We should be finding leaf material that has no detectable levels of  7-hydroxymitragynine to start with, because, yeah, we believe that when it’s ingested into the body that the amount of 7-hydroxymitragynine that’s produced from mitragynine is sort of canceled out by the other alkaloids that are present, and that the pharmacological effect is not achievable that you see when you isolate 7-hydroxy by itself. 

If we compare 7-hydroxy to the alcohol proof concentration, we want to try and keep that as low as possible so that it doesn’t impair anyone, and it doesn’t help foster abuse potential of the plant. 

You shouldn’t be taking kratom to get high. It shouldn’t be a product that’s pushed to so many doses where you get that sort of staggering euphoric effect that most people will puke before they would ever be able to absorb that much to get really high from it. That’s in the traditional method where you don’t have a lot of 7-hydroxy, so that’s why we’ve been so adamant about saying that. If you take it as its pure sanctity product where there shouldn’t be 7-hydroxy present then you shouldn’t have an issue.

And yeah, I totally feel like it’s a symphony orchestra. You take 7-hydroxy out of the mix, even the amount that would be generated as a metabolite in our bodies from mitragynine, if you take it out and you listen to it on full blast by itself, it’s comparable to other full opioid agonists like morphine, like fentanyl, and those types of things. So it’s something that we have to be very cognizant of. It’s something that the whole Kratom Community should be very cognizant of, because those are the things that are going to cause problems moving forward. So we want to make this a really beneficial product to the world, which I think we do, and the World Health Organization underscored that recently, that they don’t want to put a full investigation to this. It’s a traditional medicine in the world and the emerging science is showing promise. 

I think we’re getting hammered by some of the bad players in the history, if you will, that are trying to make a quick buck out of a product. That isn’t the right intention. The right intention here is to help people, to make the world a better place and not cause harm. I think that’s, at the end of the day, that’s what all of us and all of the responsible kratom users want to see happen. It’s going to be a few bad apples like we see in every type of industry that cause problems and raise flags for regulations. There’s so much red tape in all of our jobs because somebody screwed up and got away with something and put some other barrier in place for everybody else.

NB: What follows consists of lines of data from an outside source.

/-- The frame being sent ends and the egress chooses its next one (R237). -/
def txDone (s : State) (p : Nat) : State :=
  let e := s.egress p
  match e.cur with
  | some f =>
    let s := (s.setEgress p { e with cur := none }).ringCnt p 4
    (if f.stomp then s.ringCnt p 3 else s).choose p
  | none => s.choose p

-- Forwarding (R233-R235)

/-- A frame of this queue may go cut-through to egress p (R233): equal rates, egress open and idle, nothing of the same or a
higher queue waiting, outside guard and window or of the pass class. -/
def cutThrough (s : State) (p kind : Nat) (f : Frame) : Bool :=
  let e := s.egress p
  s.flag (fRP_RATE 0) == s.flag (fRP_RATE 1) && !s.shut p && e.cur.isNone && e.ptp.isEmpty && (launchReady e).isNone
    && (kind == 1 || e.transit.isEmpty) && ((e.window.isNone && e.guard.isNone) || (kind == 0 && s.passes p f))

/-- A good TRANSIT or PTP frame goes to the other port (R233, R235). -/
def forward (s : State) (p kind : Nat) (f : Frame) : State :=
  let o := 1 - p
  if s.shut o then s.ringCnt p 6
  else if s.cutThrough o kind f then s.startFrame o f
  else if kind = 1 then s.toPtp o f else s.toTransit o f

/-- A BAD frame whose cut-through copy has begun is sent to its end, 2,000 bytes at most, with the complemented FCS (R234). -/
def forwardBad (s : State) (p kind : Nat) (body : List Byte) (stamp : Int) : State :=
  let f : Frame := ⟨body.take 1996, true, p, s.grid.tick, stamp, s.quality 0, kind, 0⟩
  if s.cutThrough (1 - p) kind f then s.startFrame (1 - p) f else s

-- Classification (R230, R231)

/-- The VLAN identifier of a frame's first tag. -/
def tagVid (f : List Byte) : Option Nat := if beAt f 12 2 = 0x8100 ∨ beAt f 12 2 = 0x88A8 then some (beAt f 14 2 % 4096) else none

/-- Row 5: an R-APS message of this instance, tagged as configured (R230, R245). -/
def isRaps (s : State) (f : List Byte) : Bool :=
  let (t, m) := etherOf f
  t == 0x8902 && beAt f 0 6 == 0x0119A7000000 + s.get fERPS_RINGID && beAt m 1 1 == 40
    && beAt m 0 1 / 32 == s.get fERPS_MEL
    && (if s.flag fERPS_TAG then tagVid f == some (s.get fERPS_VID) else tagVid f == none)

/-- The class of a good frame received on port p by rows 2-10 of R230: 2 MAC control, 3 LOOP, 4 LINK-LOCAL, 5 R-APS,
6 blocked, 7 PTP, 8 LOCAL DROP, 9 unwanted, 10 TRANSIT. -/
def classOf (s : State) (p : Nat) (f : List Byte) : Nat :=
  let (t, m) := etherOf f
  let d := beAt f 0 6
  if t = 0x8808 then 2
  else if beAt f 6 6 = s.ownMac then 3
  else if d / 16 = 0x0180C200000 then 4
  else if s.isRaps f then 5
  else if s.blocked p then 6
  else if t = 0x88F7 then 7
  else if t = 0x88B5 ∧ d = s.ownMac ∧ beAt m 0 1 / 16 = 0xC then 8
  else if d = s.ownMac then 9
  else 10

/-- A LOCAL DROP frame is a CYHAR_CMD that is accepted: version, LENGTH, subtype and CYHAR_EN (R231, R249). -/
def localGood (s : State) (m : List Byte) : Bool :=
  beAt m 0 1 == 0xC1 && beAt m 1 1 == 1 && decide (12 + beAt m 2 2 ≤ m.length) && s.cyharOn

/-- A copy waits for a core, with its ingress stamp and, of a PTP message, its domain. -/
def copyTo (s : State) (kind p type : Nat) (stamp : Int) (dom : Nat) : State :=
  s.setRing { s.ring with copies := s.ring.copies ++ [⟨kind, p, type, stamp, s.quality 0, dom⟩] }
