/-- Fields of BANK and BOOST words. -/
def fieldsBank (a : Nat) : List (Nat × Nat × Rng) :=
  if a < 0x12020 then [(0, 2, .enc 2 0), (2, 2, .fixed)]
  else if a = 0x12040 then [(8, 8, .num 20 200), (16, 10, .num 120 600)]
  else if a = 0x12044 then [(0, 8, .num 10 80), (8, 8, .num 20 200), (16, 9, .num 50 500)]
  else if a = 0x12048 then [(8, 8, .num 1 200), (16, 8, .num 1 200)]
  else []

/-- S, K code and FIRST of a written MTX_CFG after the clamps of R154 and R155. -/
def mtxShape (w : Nat) : Nat × Nat × Nat :=
  let k := if bitsOf w 19 2 = 3 then 2 else bitsOf w 19 2
  let split := bitOf w 18 && k != 0
  (if split then 2 ^ k else 2 ^ (k + 1), k, bitsOf w 21 3 / 2 ^ (k + 1) * 2 ^ (k + 1))

/-- Fields of a PAT_CFG word (offset in the engine's 64 bytes), by the word itself. -/
def fieldsPat (o w : Nat) : List (Nat × Nat × Rng) :=
  match o with
  | 0x00 => [(0, 2, .any), (2, 1, .any), (4, 4, .num 1 15),
      (16, 16, match bitsOf w 0 2 with
        | 0 => .any
        | 1 => .num 50 1000
        | _ => .num 5 500)]
  | 0x04 => [(0, 16, .any), (16, 16, .any)]
  | 0x08 => [(0, 16, .num 5 500)]
  | 0x10 => [(0, 32, .num 0 999999999)]
  | 0x14 => [(0, 32, .any)]
  | 0x18 => [(0, 16, .any)]
  | 0x20 | 0x24 | 0x28 | 0x2C => [(0, 8, .any), (8, 8, .any), (16, 8, .any), (24, 8, .any)]
  | _ => []

/-- Fields of DIM, MTX and PAT words, by the word and the table so far. -/
def fieldsDim (t : Tab Word) (a w : Nat) : List (Nat × Nat × Rng) :=
  if a = aDIM_CFG then [(0, 2, .any), (8, 8, .num 0 60), (16, 16, .num 0x100 0xFFFF)]
  else if a = aDIM_LEVEL then [(0, 16, .any), (16, 16, .any)]
  else if a = aDIM_SCHED then [(0, 11, .num 0 1439), (11, 5, .any), (16, 11, .num 0 1439), (27, 5, .any)]
  else if a = aDIM_BIN 0 then [(0, 1, .any), (1, 1, .any), (8, 10, .num 1 1000)]
  else if a = aDIM_BIN 1 then
    let lo := if 0xFFFF < bitsOf w 0 16 + 0x100 then 0xFFFF else bitsOf w 0 16 + 0x100
    [(0, 16, .any), (16, 16, .num lo 0xFFFF)]
  else if a = aDIM_DERATE then [(8, 8, .num 60 105), (16, 8, .num 0 110)]
  else if a = aDIM_NTC then [(0, 16, .num 100 10000), (16, 16, .num 2000 6000)]
  else if 0x13040 ≤ a ∧ a < 0x13080 then
    (if a % 8 = 0 then [(0, 17, .num 6250 100000), (17, 1, .any)] else [(0, 17, .num 0 (locBits t (a - 4) 0 17 - 1))])
  else if a = aMTX_CFG then
    let (n, k, first) := mtxShape w
    [(0, 17, .num (if 6250 < 1000 * n then 1000 * n else 6250) 100000), (17, 1, .any), (18, 1, if k = 0 then .num 0 0 else .any),
      (19, 2, .enc 2 2), (21, 3, .num first first), (28, 4, .num 2 12)]
  else if 0x13100 ≤ a ∧ a < 0x13300 then fieldsPat (a % 64) w
  else []

/-- Fields of aspect words. Channel entries beyond NCH read 0 (SUP_ASPCFG). -/
def fieldsAsp (t : Tab Word) (a : Nat) : List (Nat × Nat × Rng) :=
  if 0x13400 ≤ a ∧ a < 0x13580 then [(0, 2, .any), (16, 16, .any)]
  else if 0x14800 ≤ a ∧ a < 0x14E00 then
    (match a % 16 with
    | 0 => [(0, 2, .enc 2 2), (2, 4, .any), (6, 5, .any), (11, 2, .any), (13, 1, .any), (16, 16, .any)]
    | 4 | 8 =>
      let nch := locBits t (a - a % 16) 2 4
      (List.range 4).map fun i => (8 * i, 7, if 4 * (a % 16 / 4 - 1) + i < nch then .any else .fixed)
    | _ => [])
  else if 0x14E00 ≤ a ∧ a < 0x14E80 then [(0, 7, .any), (7, 1, .any)]
  else []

-Dr. Chris McCurdy, Kratom Science Podcast #69

References

Hemby SE, McIntosh S, Leon F, Cutler SJ, McCurdy CR. Abuse liability and therapeutic potential of the Mitragyna speciosa (kratom) alkaloids mitragynine and 7-hydroxymitragynine. Addict Biol. 2019 Sep;24(5):874-885. doi: 10.1111/adb.12639. Epub 2018 Jun 27. PMID: 29949228.

Obeng S, Wilkerson JL, León F, Reeves ME, Restrepo LF, Gamez-Jimenez LR, Patel A, Pennington AE, Taylor VA, Ho NP, Braun T, Fortner JD, Crowley ML, Williamson MR, Pallares VLC, Mottinelli M, Lopera-Londoño C, McCurdy CR, McMahon LR, Hiranita T. Pharmacological Comparison of Mitragynine and 7-Hydroxymitragynine: In Vitro Affinity and Efficacy for μ-Opioid Receptor and Opioid-Like Behavioral Effects in Rats. J Pharmacol Exp Ther. 2021 Mar;376(3):410-427. doi: 10.1124/jpet.120.000189. Epub 2020 Dec 31. Erratum in: J Pharmacol Exp Ther. 2022 Dec;383(3):250. PMID: 33384303; PMCID: PMC7923387.